Nella magica terra di Rosas, un’isola di pace e armonia, uomini e donne, al compimento del diciottesimo anno, affidano i loro sogni a re Magnifico, affinché li protegga e li realizzi. La diciassettenne Asha è vicina a quel momento, ma ciò che più le sta a cuore è che il suo adorato nonno possa vedere realizzato il suo sogno, nel giorno del suo centesimo compleanno. Per questo, e per la fede che ripone nella sua guida, Asha si propone come assistente del re, ma quello che scopre, una volta al suo cospetto, la lascia dubbiosa e sconvolta. Magnifico non è il mago altruista che tutti credono essere, e i sogni delle persone, con lui, non sono affatto al sicuro. Disperata, la ragazza esprime un desiderio al cielo stellato e si prepara a lottare perché la verità venga rivelata.
Il sessantaduesimo classico Disney si propone come un film speciale, un omaggio programmatico ai personaggi, alle storie e ai disegni che hanno fatto la storia della major più famosa del mondo, in occasione del centesimo anniversario.
“Se puoi sognarlo, puoi farlo” recitava il motto dello zio Walt, dunque cosa meglio di un film sull’importanza vitale dei sogni, con al centro quella stellina nel cielo, capace di far avverare i desideri più sentiti, di cui cantava il Grillo Parlante con la voce di Cliff Edwards nel 1940?

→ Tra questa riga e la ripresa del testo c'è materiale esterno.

/-- An evaluation at time t: bucket, trims, then the cars in ascending record number (R386). -/
def evaluate (t : Nat) (s : State) : State :=
  let a := applyTrims t (bucketUpdate (dropEval s))
  let b := a.forL (ownedCars a) (ensureEntry t)
  let c := b.forL (ownedCars b) (trimCar t)
  if bssForms c then evalCars t (ownedCars c) c else c

/-- BSS_EVALUATION at a PTP time that is a whole multiple of 10 ms (R386). -/
def execBssEvaluation (s : State) : Host.Outcome State Fault Refusal :=
  .next (if bssOn s then evaluate (s.nowNs / 10000000 * 10000000) s else s)

/-- No answer within 5 ms (R398). -/
def answerTimeout (s : State) : State :=
  match s.bss.cand with
  | some x => if x.sent + 625000 ≤ s.tb.tick then (if bssActs s then endCand 2 s else candDrop s) else s
  | none => s

/-- RES_ANSWER_TIMEOUT (R398). -/
def execResAnswerTimeout (s : State) : Host.Outcome State Fault Refusal := .next (answerTimeout s)

/-- An admitted move starts at the first boundary at or after T0: QUEUE or RESUME as the stop scheduler (R385, R388). -/
def bssStart (s : State) : State :=
  s.forL (ownedCars s) (fun c t =>
    match (bssCar t c).start with
    | none => t
    | some (t0, arg, resume) =>
      if bssOn t = true ∧ t0 ≤ t.tb.k * t.tsNs then
        let op := if resume then 3 else 1
        let code := cmdCode t c op arg
        let u := modBss c (fun x =>
          { x with start := none, eval := if code = 0 then 3 else 0, goal := if code = 0 then x.goal else none }) t
        cmdOutcome c code (if code = 0 then acceptCmd c op arg u else u)
      else t)

/-! ### Messages (R395 to R399) -/

/-- Conflict of a request with the table: none, only own pending candidates, or another entry (R396, R397). -/
def resConflict (s : State) (p : ResReqPl) : Bool × Bool :=
  let hits := (resList s).filter (fun e => e.car != p.car && overlaps p.lo p.hi e)
  (!hits.isEmpty, hits.all (fun e => e.loc && e.st == 1 && decide (p.car < e.car)))

/-- The first failing check of a request, as (outcome, reason); GRANT is (1, 0). -/
def resVerdict (s : State) (p : ResReqPl) : (Nat × Nat) × List Rat :=
  let l := landing s p.landing
  let here := p.member == myMember s
  let inside := decide (extLo s.conf.geom ≤ p.target) && decide (p.target < extHi s.conf.geom)
  let fits := here && l.en && Nat.land p.sides l.sides == p.sides && l.target == p.target
  let bad := (here || inside) && !fits
  let pr := projReasons s ⟨p.mass, p.arrOfs, p.arrLen, p.start, p.dir⟩ p.car p.t0 p.rows
  let grants := decide (s.mode = Mode.service ∨ s.mode = Mode.inspection ∨ s.mode = Mode.rescue)
  let v :=
    if ownClosed s then (3, 12)
    else if !grants then (2, 3)
    else if bad then (3, 13)
    else if (resConflict s p).1 then (2, 1)
    else if (carById s p.car).isNone && (freeCar s).isNone then (2, 4)
    else
      match pr.1 with
      | r :: _ => (if 9 ≤ r then 3 else 2, r)
      | [] => (1, 0)
  (v, pr.2)

/-- A car record taken: its axis takes a new held position, its stop scheduling starts afresh (03 R80; 08 R239). -/
def newCar (c : Nat) (r : CarRec) (s : State) : State :=
  coreSeed c r.pos r.vel
    (idleRestart (modBss c (fun _ => BssCar.init) ((s.modAxis c (fun a => { a with seed := true })).modCar c (fun _ => r))))

/-- A car record for a granted car: the one held for it takes the request's mass and array, else the lowest free one is taken, and its
axis takes a new held position (01 R24; 03 R80; 08 R239). -/
def takeCar (p : ResReqPl) (owner : Nat) (s : State) : State :=
  match carById s p.car with
  | some c =>
    if (s.car c).owner then s
    else s.modCar c (fun r => { r with mass := p.mass, arrOfs := p.arrOfs, arrLen := p.arrLen })
  | none =>
    match freeCar s with
    | none => s
    | some c => newCar c { CarRec.init with
        held := true, id := p.car, mass := p.mass, arrOfs := p.arrOfs, arrLen := p.arrLen, ownerId := owner, posValid := true,
        pos := p.start } s

/-- The bank a grantor writes a request's rows in: by its own axis where that runs the car's move, else the one that does not hold the
move of the car's entry in force (R383). -/
def grantBank (s : State) (id c : Nat) : Bool :=
  if (s.axis c).mv.isSome then bankRow s id c != bankBase s id
  else
    match (resList s).find? (fun e => e.car == id && !e.loc && e.mv && e.plan.isSome) with
    | some e => !(e.plan.any (fun g => g.bank1))
    | none => false

/-- A GRANT: the entry, the rows, the record (R396). The car's entry in force stays until its owner trims the new one, since RES_REL may
still take that away (R393); an earlier grant no trim has followed goes. -/
def grantRes (src : Nat) (p : ResReqPl) (draw : List Rat) (s : State) : State :=
  let a := keepRes (fun e => e.car != p.car || e.loc || !e.mv || e.firm) s
  let b := takeCar p src a
  let bank := grantBank b p.car ((carById b p.car).getD 0)
  let e := { ResEntry.plain p.car 2 false true p.lo p.hi p.id src p.t0 draw with plan := some ⟨p.start, p.dir, p.rows, bank⟩ }
  (putRows (bankBase b p.car + (if bank then 8 else 0)) (p.rows.take 8) (addRes e b)).ev F.BSS_EVENT.GRANT_OUT

/-- The records an evaluation that waits still has to evaluate, set. -/
def withRest (l : List Nat) (s : State) : State :=
  { s with bss := { s.bss with todo := s.bss.todo.map (fun q => (q.1, l)) } }

/-- RES_REQ: a mass outside 01 Table 1.1 makes it no request (log entry 92). The answer, after an own candidate with the higher car ID has given way; the cars after that one are evaluated once
the request is handled (R396, R397). -/
def resReqOp (src : Nat) (p : ResReqPl) (s : State) : State :=
  if bssOn s && inR 1 65535 p.mass then
    let s0 := idleRestart { s with pw := { s.pw with resPend := s.pw.resPend || s.mode == .watch } }
    let k := resConflict s0 p
    let early := ownClosed s0 || !(decide (s0.mode = Mode.service ∨ s0.mode = Mode.inspection ∨ s0.mode = Mode.rescue))
    let yields := k.1 && k.2 && !early
    let s1 := if yields then endCand 1 (withRest [] s0) else s0
    let v := resVerdict s1 p
    let s2 := if v.1.1 = 1 then grantRes src p v.2 s1 else s1
    let s3 := s2.send src (.resAns ⟨p.id, v.1.1, v.1.2⟩)
    match s0.bss.todo with
    | some (t, rest) => if yields then evalCars t rest s3 else s3
    | none => s3
  else s

/-- RES_REQ (R396). -/
def execResReq (h : Hdr) (p : ResReqPl) (s : State) : Host.Outcome State Fault Refusal :=
  .next (receive 8 h (.resReq p) (resReqOp h.src p) s)

/-- RES_ANS: a GRANT that no candidate waits for is released at once (R398). -/
def resAnsOp (src : Nat) (p : ResAnsPl) (s : State) : State :=
  match s.bss.cand with
  | some x =>
    if x.id = p.id ∧ x.asked.contains src then
      let y := { x with
        asked := x.asked.erase src
        granted := if p.outcome = 1 then x.granted ++ [src] else x.granted
        reasons := if p.outcome = 1 then x.reasons else x.reasons ++ [p.reason] }
      let t := { s with bss := { s.bss with cand := some y } }
      if bssActs s = false then (if p.outcome = 1 then s.send src (.resRel ⟨p.id⟩) else s)
      else if y.asked.isEmpty then concludeCand t else t
    else if p.outcome = 1 then s.send src (.resRel ⟨p.id⟩) else s
  | none => if p.outcome = 1 then s.send src (.resRel ⟨p.id⟩) else s

/-- RES_ANS (R398). -/
def execResAns (h : Hdr) (p : ResAnsPl) (s : State) : Host.Outcome State Fault Refusal :=
  .next (receive 8 h (.resAns p) (resAnsOp h.src p) s)

/-- RES_REL deletes the granted entry of a request (Table 12.4). -/
def resRelOp (src : Nat) (p : ResRelPl) (s : State) : State :=
  keepRes (fun e => !(e.id == p.id && e.owner == src && !e.loc)) s

/-- RES_REL (R398). -/
def execResRel (h : Hdr) (p : ResRelPl) (s : State) : Host.Outcome State Fault Refusal :=
  .next (receive 8 h (.resRel p) (whenBss (resRelOp h.src p)) s)

/-- A trim's ends are those of a car at rest (R393). DEDUCED (log entry 95). -/
def restTrim (s : State) (p : ResTrimPl) : Bool := decide (p.hi - p.lo ≤ envUp s - envDn s + 2 * sepM s)

/-- The granted entry of a car that a trim is for, by its slot: the newest grant, else the one in force. -/
def trimSlot (s : State) (id : Nat) : Option Nat :=
  let l := s.bss.res.filter (fun e => e.2.car == id && !e.2.loc)
  ((l.find? (fun e => e.2.mv && !e.2.firm)).or l.head?).map (fun e => e.1)

/-- RES_TRIM: the granted entry takes the new ends from the next evaluation, and MOVE ends with the shrink to rest; the holder has taken
it (R394, 18 R571). It tells that its move was admitted, so an older entry of the car goes; a held car without an entry takes one
(R393). -/
def resTrimOp (src : Nat) (p : ResTrimPl) (s : State) : State :=
  match trimSlot s p.car with
  | some r =>
    let res := s.bss.res.filter (fun e => e.2.car != p.car || e.2.loc || e.1 == r)
    { s with bss := { s.bss with res := res.map (fun e =>
      if e.1 = r then
        (r, { e.2 with trims := e.2.trims ++ [(p.t + 10000000, p.lo, p.hi, e.2.mv && !restTrim s p)], owner := src, orphan := false,
                       firm := true })
      else e) } }
  | none => if (carById s p.car).isSome then addRes (ResEntry.plain p.car 2 false false p.lo p.hi 0 src 0 []) s else s

/-- RES_TRIM (R394). -/
def execResTrim (h : Hdr) (p : ResTrimPl) (s : State) : Host.Outcome State Fault Refusal :=
  .next (receive 8 h (.resTrim p) (whenBss (resTrimOp h.src p)) s)

/-- STOPQ: the incoming owner installs direction and queue; the move that goes on is one to the entry with its TARGET (R399; log
entry 84). -/
def stopqOp (p : StopqPl) (s : State) : State :=
  match carById s p.car with
  | some c =>
    let q := p.queue.take 64
    let g := (s.axis c).mv.bind (fun m => q.find? (fun e => e.target == m.target))
    modBss c (fun x => { x with dir := p.d % 3, queue := q, goal := g, redo := none }) s
  | none => s

/-- STOPQ (R399). -/
def execStopq (h : Hdr) (p : StopqPl) (s : State) : Host.Outcome State Fault Refusal :=
  .next (receive 8 h (.stopq p) (whenBss (stopqOp p)) s)
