/-- Each PTP second the device announces itself on every up port, and the holdover counter takes the time; heartbeats go to the group.
Settling ends 1.1 s after start-up. A standby in Watch whose covered peer is dead takes its ID at the next epoch; the copied images end in
a software reset. A peer dead for TAKE_MAX has its section held closed. Closing, reopening, giving up an ID and releasing the Fenced state
each report their code of Table 18.5 (their order is the model's reading, log entry 88). -/
def Obligations.NetworkDutiesAndTakeOvers : Prop :=
  (∀ s : State, s.awake = true → s.nv.lc.fenced = false → (∀ p, p < 4 → s.flag (F.FAB_SP_MSEC.EN p) = false) →
    Completes .ptpSecond s (fun t => t.tb.holdSec = s.tb.sec ∧ t.tb.holdCyc = 0 ∧
      (∃ l, t.tx = s.tx ++ l ∧ (∀ f, f ∈ l → f.hops = 1 ∧ f.bcast = true ∧ f.src = s.myId ∧ f.body = .announce (announcement s)) ∧
        l.map (fun f => f.port) = (List.range 4).filter (spineUp s)) ∧
      (s.flag F.TIM_CFG.FW = false → (∀ p, p < 4 → (ptpPort s p).ann = none) → t.flag F.TIM_STAT.GM = s.flag F.TIM_CFG.GM_CAP ∧
        (s.flag F.TIM_CFG.GM_CAP = true → t.flag F.TIM_STAT.SYNC = true ∧ t.flag F.TIM_STAT.HOLD = false)) ∧
      ((s.flag F.TIM_CFG.FW = true ∨ ∃ p, p < 4 ∧ (ptpPort s p).ann ≠ none) → t.bus = s.bus) ∧
      RegsBut [Reg.TIM_STAT, Reg.TIM_EVENT] s t ∧ t = { s with bus := t.bus, tb := t.tb, tx := t.tx, fab := t.fab }) ∧
    Completes .heartbeatSend s (fun t => (∃ l, t.tx = s.tx ++ l ∧ (∀ f, f ∈ l → f.hops = 8 ∧ f.bcast = true ∧ f.src = s.myId ∧
        f.body = .heartbeat ⟨s.mode.code, annFlags s⟩) ∧ l.map (fun f => f.port) = (List.range 4).filter (spineUp s)) ∧
      t = { s with tx := t.tx, fab := t.fab })) ∧
  (∀ (s : State) (t0 : Nat), s.fab.settle = some t0 → t0 + 137500000 ≤ s.tb.tick → Completes .settlingEnd s (fun t =>
    t = { s with fab := { s.fab with settle := none } })) ∧
  (∀ (s : State) (j : Fin 3) (id e : Nat), s.mode = .watch → s.awake = true → isSection s = true → commissioned s = true →
    s.nv.lc.fenced = false → s.nv.lc.take = none → s.flag (F.FAB_COVER.EN j.val) = true → id = s.get (F.FAB_COVER.ID j.val) →
    takeDue s id (s.get (F.FAB_COVER.RANK j.val)) = true → e = ((epochFor s id).getD 0 + 1) % 2 ^ 16 →
    Completes (.takeoverStart j) s (fun t => t.nv.lc = { s.nv.lc with
        take := some ⟨id, e, j.val, s.nv.lc.epoch⟩, actId := id, epoch := e, chgOut := some (s.get (F.FAB_COVER.CHG_OUT j.val)) } ∧
      t.flag F.FAB_NET_EVENT.TAKEOVER = true ∧ t.fab.taking = some j.val ∧ t.mode = .watch)) ∧
  (∀ (s : State) (m : TakeMarker), s.nv.lc.take = some m → s.nv.lc.wipe = none → s.conf.causes = 0 →
    Completes .takeoverCopyDone s (fun t => ResetInForce 8 s t ∧ t.nv.lc = { s.nv.lc with take := none } ∧
      (∀ bs, bankAt s.nv.mram (shadowBase m.slot) opsBankSize = some bs → MramHolds t (opsBase (opsTarget s).1) bs) ∧
      (∀ bs, bankAt s.nv.mram (shadowSps s m.slot) spsBankSize = some bs → MramHolds t (spsBase (spsTarget s).1) bs) ∧
      (bankAt s.nv.mram (shadowBase m.slot) opsBankSize = none → opsBankOf t (opsTarget s).1 = none) ∧
      (bankAt s.nv.mram (shadowSps s m.slot) spsBankSize = none → spsBankOf t (spsTarget s).1 = none) ∧
      opsBankOf t (!(opsTarget s).1) = opsBankOf s (!(opsTarget s).1) ∧ spsBankOf t (!(spsTarget s).1) = spsBankOf s (!(spsTarget s).1) ∧
      leAt t.nv.mram opsSelector 4 = selectorWord (imageGen s (shadowBase m.slot)) (opsTarget s).1 ∧
      leAt t.nv.mram spsSelector 4 = selectorWord (imageGen s (shadowSps s m.slot)) (spsTarget s).1)) ∧
  (∀ (s : State) (i : Fin 32) (id : Nat), s.awake = true → (peerOf s i.val).st = 2 → id = s.get (F.FAB_PEER_CFG.ID i.val) →
    (peerOf s i.val).dead + 12500000 * s.get F.FAB_NET_CFG.TAKE_MAX ≤ s.tb.tick → learnedOf s id = none →
    s.fab.closedFor.contains id = false → Completes (.takeMaxExpiry i) s (fun t => t.fab.closedFor = s.fab.closedFor ++ [id] ∧
      closedDev t id = true ∧ t.flag F.FAB_NET_EVENT.CLOSED = true)) ∧
  (∀ (s : State) (core : Sender) (v : Word), Guarded s core Reg.FAB_SEC_CMD v →
    (getF F.FAB_SEC_CMD.OP.bits v = 1 →
      (isSection s = true → Completes (.sectionClose core (~~~ v)) s (fun t => t.fab.closeCmd = true ∧
        t.get F.FAB_NET_CMD_STAT.CODE = 0 ∧ t.get F.FAB_NET_CMD_STAT.CMD = 1 ∧ (annFlags t).testBit 0 = true ∧
        (ownClosed s = false → t.flag F.FAB_NET_EVENT.CLOSED = true ∧
          ∀ c, c ∈ ownedCars s → inMove (s.axis c) = true → (t.axis c).evs = (s.axis c).evs ++ [.stop 8]))) ∧
      (isSection s = false → Completes (.sectionClose core (~~~ v)) s (fun t => t.get F.FAB_NET_CMD_STAT.CODE = 3 ∧
        t.flag F.FAB_NET_EVENT.CMD_REJ = true ∧ OnlyRegs [Reg.FAB_SEC_CMD, Reg.FAB_NET_CMD_STAT, Reg.FAB_NET_EVENT] s t))) ∧
    (getF F.FAB_SEC_CMD.OP.bits v = 2 → isSection s = true → spareGone s = false →
      ((s.mode = .watch ∨ s.mode = .standby ∨ s.mode = .commissioning) → Completes (.sectionReopen core (~~~ v)) s (fun t =>
        ownClosed t = false ∧ t.get F.FAB_NET_CMD_STAT.CODE = 0 ∧
        (ownClosed s = true → t.flag F.FAB_NET_EVENT.CLOSED = true))) ∧
      (s.mode ≠ .watch → s.mode ≠ .standby → s.mode ≠ .commissioning → Completes (.sectionReopen core (~~~ v)) s (fun t =>
        t.get F.FAB_NET_CMD_STAT.CODE = 4 ∧ t.flag F.FAB_NET_EVENT.CMD_REJ = true ∧
        OnlyRegs [Reg.FAB_SEC_CMD, Reg.FAB_NET_CMD_STAT, Reg.FAB_NET_EVENT] s t)))) ∧
  (∀ (s : State) (core : Sender) (v : Word), Guarded s core Reg.FAB_STBY_CMD v →
    (core.val = 4 → keyOn s = true → (s.mode = .watch ∨ s.mode = .lockout) → s.nv.lc.actId ≠ s.nv.lc.fabricId →
      getF F.FAB_STBY_CMD.OP.bits v = 1 → Completes (.standbyGiveUpId core (~~~ v)) s (fun t => ResetInForce 8 s t ∧
        t.nv.lc = { s.nv.lc with chgOut := none, actId := s.nv.lc.fabricId, take := none } ∧
        (∀ b, spsBankOf t b = none ∧ opsBankOf t b = none) ∧ leAt t.nv.mram 0x2000 8 = 0)) ∧
    (core.val ≠ 4 → Completes (.standbyGiveUpId core (~~~ v)) s (fun t => t.get F.FAB_NET_CMD_STAT.CODE = 1 ∧
      t.get F.FAB_NET_CMD_STAT.CMD = 2 ∧ t.flag F.FAB_NET_EVENT.CMD_REJ = true ∧
      OnlyRegs [Reg.FAB_STBY_CMD, Reg.FAB_NET_CMD_STAT, Reg.FAB_NET_EVENT] s t))) ∧
  (∀ (s : State) (core : Sender) (v : Word), Guarded s core Reg.FAB_FENCE_CMD v → core.val = 4 → keyOn s = true → s.nv.lc.fenced = true →
    (ownHeardLately s = true → Completes (.fenceRelease core (~~~ v)) s (fun t => t.get F.FAB_NET_CMD_STAT.CODE = 5 ∧
      t.flag F.FAB_NET_EVENT.CMD_REJ = true ∧ t.nv = s.nv)) ∧
    (ownHeardLately s = false → getF F.FAB_FENCE_CMD.OP.bits v = 1 → Completes (.fenceRelease core (~~~ v)) s (fun t =>
      t.nv.lc = { s.nv.lc with fenced := false, actId := s.nv.lc.fabricId, epoch := (newestOwn s + 1) % 2 ^ 16 } ∧
      t.get F.FAB_NET_CMD_STAT.CODE = 0)))
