-- ==== Sys2Proof/Laws/State.lean ====
section
/-!
SUPPORT. What each named update of the state leaves alone, one lemma per field, and what a register reads as after it.
-/

namespace Sys2Proof.Machine

open Sys2Proof

/-! ### Registers -/

/-- A register reads as written. -/
@[simp] theorem State.reg_setReg_same (s : State) (a : Nat) (w : Word) : (s.setReg a w).reg a = w := smGet_smSet_same _ _ _ _

/-- A register write leaves every other register alone. -/
theorem State.reg_setReg_ne (s : State) (a b : Nat) (w : Word) (h : b ≠ a) : (s.setReg a w).reg b = s.reg b :=
  smGet_smSet_ne _ _ _ _ _ _ h

theorem State.reg_setReg (s : State) (a b : Nat) (w : Word) : (s.setReg a w).reg b = if b = a then w else s.reg b := by
  split
  · rename_i h; subst h; exact State.reg_setReg_same s b w
  · rename_i h; exact State.reg_setReg_ne s a b w h

/-- A field write leaves every other register alone. -/
theorem State.reg_put_ne (s : State) (f : FRef) (v b : Nat) (h : b ≠ f.addr) : (s.put f v).reg b = s.reg b :=
  State.reg_setReg_ne _ _ _ _ h

theorem State.reg_ev_ne (s : State) (f : FRef) (b : Nat) (h : b ≠ f.addr) : (s.ev f).reg b = s.reg b :=
  State.reg_put_ne s f 1 b h

theorem State.reg_evBit_ne (s : State) (f : FRef) (n b : Nat) (h : b ≠ f.addr) : (s.evBit f n).reg b = s.reg b :=
  State.reg_put_ne s f _ b h

theorem State.reg_clrBit_ne (s : State) (f : FRef) (n b : Nat) (h : b ≠ f.addr) : (s.clrBit f n).reg b = s.reg b :=
  State.reg_put_ne s f _ b h

/-- A write of values in force leaves the pending copies alone. -/
@[simp] theorem State.pendReg_setReg (s : State) (a b : Nat) (w : Word) : (s.setReg a w).pendReg b = s.pendReg b := rfl

/-- A write of a pending copy leaves the values in force alone. -/
@[simp] theorem State.reg_setPend (s : State) (a b : Nat) (w : Word) : (s.setPend a w).reg b = s.reg b := rfl

@[simp] theorem State.pendReg_setPend_same (s : State) (a : Nat) (w : Word) : (s.setPend a w).pendReg a = w :=
  smGet_smSet_same _ _ _ _

theorem State.pendReg_setPend_ne (s : State) (a b : Nat) (w : Word) (h : b ≠ a) : (s.setPend a w).pendReg b = s.pendReg b :=
  smGet_smSet_ne _ _ _ _ _ _ h

/-! ### Records -/

@[simp] theorem State.axis_modAxis_same (s : State) (n : Nat) (f : Axis → Axis) : (s.modAxis n f).axis n = f (s.axis n) :=
  smGet_smMod_same _ _ _ _
theorem State.axis_modAxis_ne (s : State) (n m : Nat) (f : Axis → Axis) (h : m ≠ n) : (s.modAxis n f).axis m = s.axis m :=
  smGet_smMod_ne _ _ _ _ _ h
@[simp] theorem State.car_modCar_same (s : State) (n : Nat) (f : CarRec → CarRec) : (s.modCar n f).car n = f (s.car n) :=
  smGet_smMod_same _ _ _ _
theorem State.car_modCar_ne (s : State) (n m : Nat) (f : CarRec → CarRec) (h : m ≠ n) : (s.modCar n f).car m = s.car m :=
  smGet_smMod_ne _ _ _ _ _ h
@[simp] theorem State.chan_modChan_same (s : State) (n : Nat) (f : ChanView → ChanView) :
    (s.modChan n f).chan n = f (s.chan n) := smGet_smMod_same _ _ _ _
theorem State.chan_modChan_ne (s : State) (n m : Nat) (f : ChanView → ChanView) (h : m ≠ n) :
    (s.modChan n f).chan m = s.chan m := smGet_smMod_ne _ _ _ _ _ h
@[simp] theorem State.door_modDoor_same (s : State) (n : Nat) (f : Door → Door) : (s.modDoor n f).door n = f (s.door n) :=
  smGet_smMod_same _ _ _ _
theorem State.door_modDoor_ne (s : State) (n m : Nat) (f : Door → Door) (h : m ≠ n) : (s.modDoor n f).door m = s.door m :=
  smGet_smMod_ne _ _ _ _ _ h
@[simp] theorem State.fb_modFb_same (s : State) (n : Nat) (f : FbCh → FbCh) : (s.modFb n f).fb n = f (s.fb n) :=
  smGet_smMod_same _ _ _ _
theorem State.fb_modFb_ne (s : State) (n m : Nat) (f : FbCh → FbCh) (h : m ≠ n) : (s.modFb n f).fb m = s.fb m :=
  smGet_smMod_ne _ _ _ _ _ h
@[simp] theorem State.die_modDie_same (s : State) (n : Nat) (f : Die → Die) : (s.modDie n f).die n = f (s.die n) :=
  smGet_smMod_same _ _ _ _
theorem State.die_modDie_ne (s : State) (n m : Nat) (f : Die → Die) (h : m ≠ n) : (s.modDie n f).die m = s.die m :=
  smGet_smMod_ne _ _ _ _ _ h
@[simp] theorem State.ser_modSer_same (s : State) (n : Nat) (f : SerPort → SerPort) : (s.modSer n f).ser n = f (s.ser n) :=
  smGet_smMod_same _ _ _ _
@[simp] theorem State.slkPort_modPort_same (s : State) (n : Nat) (f : SlkPort → SlkPort) :
    (s.modPort n f).slkPort n = f (s.slkPort n) := smGet_smMod_same _ _ _ _
@[simp] theorem State.slot_modSlot_same (s : State) (n : Nat) (f : SlotSt → SlotSt) : (s.modSlot n f).slot n = f (s.slot n) :=
  smGet_smMod_same _ _ _ _
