-- ==== Sys2Proof/Laws/PerInstr.lean ====
section
/-!
SUPPORT. Per command: exactly the Omgil instructions have an engine, and exactly they have an instruction word (06 R185).
-/

namespace Sys2Proof.Laws.HasWord

/-- A command has an instruction word if and only if it is an instruction of an engine. -/
def Statement (i : Instr) : Prop := (omgilEncode i).isSome = (omgilEngine i).isSome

Wish nasce dunque con intenzioni nobili e celebrative, ma, spiace dirlo, non va molto al di là di esse. Il desiderio di fare della protagonista un simbolo delle eroine che l’hanno preceduta ne limita la caratterizzazione, e così è per il villain, che è un po’ tutti i cattivi e nessuno, e per la mascotte del film: una stella che si chiama Star, perché evidentemente la fantasia, in un mondo che è fatto della stessa materia, rischia qualche volta di essere data per scontata.
Come un figlio che si rovina da solo cercando di compiacere i genitori (in questo caso, per di più, innumerabili) il film di Chris Buck e Fawn Veerasunthorn rinuncia ad una propria originalità pur di non scontentare nessuno e pur di proporsi come un episodio universalmente valido, una summa della poetica made in Disney.
Anche volendo crederci fino all’ultimo, anche “sperando fermamente”, come Cenerentola ci invita a fare, dopo una lunga premessa tematica sull’importanza di avere un sogno, dopo un primo brano inaugurale che ricalca l’esordio musicale di Encanto senza eguagliarne la bellezza, e dopo che la parola “sogno” viene utilizzata fino allo sfinimento, diventa chiaro che il film non ha profondità, che parla esattamente di quello di cui parla, che mette in scena dei personaggi secondari che fanno i secondari senza che la loro presenza vada mai oltre la mera funzione, e che accadrà esattamente quello che ci aspettiamo che accada. Ma non è così che funzionano i sogni.